Desde aquella vez en que mandé a la mierda al médico de la obra social porque, al faltar una fecha, no quiso autorizarme una receta para la medicación antirretroviral, me quedé con la idea de que si tenía que hablar con él de nuevo, se vengaría de mí. No sólo lo había mandado a la mierda sino que, además, cuando referí aquel episodio en una de estas columnas, lo traté de “loca vociferante”. Aunque no mencioné su nombre, me quedé pensando que tal vez había leído la columna y se había reconocido. Durante mucho tiempo no nos cruzamos: cada vez que llevaba una receta, la recibía una empleada, la llevaba a su despacho y me la devolvía autorizada.
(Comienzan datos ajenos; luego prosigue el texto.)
/-- A finite magnitude counted in units of 1.0 is its own rounding, subnormal or not. -/
theorem fmul_fOne_of_isFinite {v : Word} (h : isFinite v = true) : fmul fOne v = v := by
  have hone : isFinite fOne = true ∧ magnitude fOne = unitsPerOne ∧ signBit fOne = false := by decide
  obtain ⟨hfin, hmag, hsign⟩ := hone
  have hround : roundUnits (unitsPerOne * magnitude v) unitsPerOne = absBits v := by
    rw [Nat.mul_comm, magnitude_eq, roundUnits_exact ((isFinite_iff v).1 h) (by decide)]
  rw [fmul_finite hfin h, hmag, hsign, hround, Bool.false_bne, packFloat_eta]

theorem fmul_fOne {v : Word} (h : isNaN v = false) : fmul fOne v = v := by
  cases hinf : isInf v with
  | true => exact fmul_fOne_of_isInf hinf
  | false => exact fmul_fOne_of_isFinite (isFinite_of_not h hinf)

/-- Under a sum a factor 1.0 drops out for every pattern: a NaN gives `quietNaN` with the factor and without it. -/
theorem fadd_fmul_fOne (a v : Word) : fadd a (fmul fOne v) = fadd a v := by
  cases hnan : isNaN v with
  | true => rw [fmul_of_isNaN_right _ hnan, fadd_of_isNaN_right a hnan, fadd_of_isNaN_right a (by decide)]
  | false => rw [fmul_fOne hnan]

/-! ### The mix (R250, R251) -/

theorem mixOf_eq (x y dw : Word) : mixOf x y dw = fadd (fmul (wetScale dw) x) (fmul dw y) := rfl

theorem exec_mix (s : State) :
    exec .mix s = .next (s.setResult (mixOf s.operands.arg0 s.operands.arg1 s.snap.dryWet)) := rfl

/-- At the ratio 1.0 the input's scale is 0.5 exactly (R253). -/
theorem wetScale_fOne : wetScale fOne = fHalf := by decide

/-- At the ratio 1.0 the mix is half the input plus the delayed sample (R250). -/
theorem mixOf_fOne (x y : Word) : mixOf x y fOne = fadd (fmul fHalf x) y := by
  rw [mixOf_eq, wetScale_fOne, fadd_fmul_fOne]

/-- Settles O20: at the ratio 1.0 the input is scaled by 0.5, and the factor 1.0 drops out under the sum. -/
theorem mixAtResetRatioIsHalfInputPlusDelayed : Obligations.MixAtResetRatioIsHalfInputPlusDelayed := by
  intro s hratio
  have hone : s.snap.dryWet = fOne := hratio
  rw [exec_mix, hone, mixOf_fOne]
  rfl

/-- Settles O19: the mix and the result register, written out. -/
theorem mixWritesTheMix : Obligations.MixWritesTheMix := by
  intro s dw ws y
  have hmix : mixOf s.operands.arg0 s.operands.arg1 s.snap.dryWet = y := rfl
  rw [exec_mix, hmix]
  rfl

end Sys2Proof.Machine
end

section
/-! PROOFS. The sequencer (45_engine.md): `NOP` and `RELEASE`, what `PREPARE` and `BLOCK_START` set up, and what a `FRAME`
does to each channel and to what the channels share. -/

namespace Sys2Proof.Machine

/-! ### The errors these commands raise (R320) -/

theorem State.raise_notPrepared (s : State) : s.raise .notPrepared = { s with errors := s.errors ||| 0x04#7 } := rfl

theorem State.raise_invalidCapacity (s : State) :
    s.raise .invalidCapacity = { s with errors := s.errors ||| 0x10#7 } := rfl

theorem raiseBit_invalidRamp (errors : BitVec 7) : raiseBit errors .invalidRamp = errors ||| 0x20#7 := rfl

theorem raiseBit_range (errors : BitVec 7) : raiseBit errors .range = errors ||| 0x40#7 := rfl

/-- Once `RANGE` is raised its bit is set (R323). -/
theorem getLsbD_raiseBit_range (errors : BitVec 7) : (raiseBit errors .range).getLsbD 6 = true := by
  rw [raiseBit_range, BitVec.getLsbD_or, show (0x40#7).getLsbD 6 = true by decide, Bool.or_true]

/-! ### `NOP` and `RELEASE` (R282, R284) -/

theorem exec_nop (s : State) : exec .nop s = .next s := rfl

theorem exec_release (s : State) : exec .release s = .next { s with prepared := false } := rfl

/-- On an idle block with nothing in flight a completion undoes an issue (R89, R92). -/
theorem State.complete_latch {s : State} (v : Word) (hidle : s.busy = false) (hnone : s.pending = none) :
    (s.latch v).complete = s := by
  rw [State.complete, ← hidle, ← hnone]
  rfl

/-- While a latched command is in flight `STATUS` shows `BUSY` (R34, R89). -/
theorem State.latch_status_busy (s : State) (v : Word) : (s.latch v).status.getLsbD 0 = true := by
  rw [State.status, getLsbD_statusWord, if_pos rfl, State.latch_busy]

/-- Settles O16: the write latches the word of `NOP`, whose execution is its completion alone. -/
theorem nopIsTheIssueHandshake : Obligations.NopIsTheIssueHandshake := by
  intro s
  refine ⟨exec_nop s, fun hidle hnone => ?_⟩
  have hissue : s.busWrite 0x008#12 0#32 = s.latch 0#32 :=
    (s.busWrite_cmd 0#32).trans (if_neg (Bool.eq_false_iff.1 hidle))
  have hdecode : decode 0#32 = .ok .nop := decode_encode .nop
  rw [hissue, engineTurn_of_pending (State.latch_pending s 0#32), hdecode, executePending, exec_nop]
  exact ⟨s.latch_status_busy 0#32, congrArg _ (State.complete_latch 0#32 hidle hnone)⟩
Hace una semana, después de diez días sin medicación y de haber ido a reclamar dos veces a la farmacia, fui a la obra social para averiguar qué pasaba. Mientras esperaba en el pasillo, lo vi llegar. “Ah, vos sos ése al que un día le hice mal la receta...”, me dijo socarrón. Se equivocaba, pero no me convenía recordarle aquel episodio. Esta vez iba decidido a no perder la calma; no levantaría la voz, ni insultaría a nadie. Le expliqué con serenidad cuál era el problema: había entregado la receta en la farmacia hacía dos semanas, y hasta la fecha no había recibido los medicamentos, una medicación que, todos los médicos insisten, no se debe interrumpir. “Ah, ése es un problema de la farmacia —contestó—. ¡Los voy a sumariar!” Respiré hondo y dije: “El farmacéutico me dijo que había llamado dos veces al distribuidor para hacer el reclamo”. “Esperame”, dijo y desapareció.

Me sorprendió su actitud tan amistosa al volver a la ventanilla de atención al público. “Tenías razón. No era un problema de la farmacia. Ya está solucionado. Esta tarde podés pasar a buscar la medicación.” “¿Y cuál era el problema?”, pregunté. Revoleo los ojos y una mano. “Ayyy, mirá, no importa... ¿Trajiste la receta para el mes próximo?” “No, no pensaba que...” Se puso a gesticular detrás del vidrio como para decirme algo que nadie más debía escuchar. Yo intentaba descifrarlo, pero no entendía nada y, además, sus labios abriéndose y cerrándose entre la barba y el bigote empezaban a darme morbo. “Disculpame, no te entiendo”, dije. Me hizo un gesto para abriera la puerta y pasara de aquel lado de la ventanilla. Nuestras barbas casi se rozaban y mis latidos acompasaban mis ganas de estamparle un beso en la boca. Ahí me dijo susurrando que, cuando volviera, le llevara las recetas de diciembre y enero para ahorrarnos tiempo, que él se encargaría de corregir las fechas. ¿Qué había cambiado desde aquella vez cuando por una fecha que faltaba no me había autorizado una receta? ¿Habrá notado que en todo este tiempo estuve yendo tres veces por semana al gimnasio y está intentando seducirme? O tal vez sí leyó la columna y eso lo hizo recapacitar y se propuso ser más comprensivo. O simplemente, como yo, tenía cola de paja.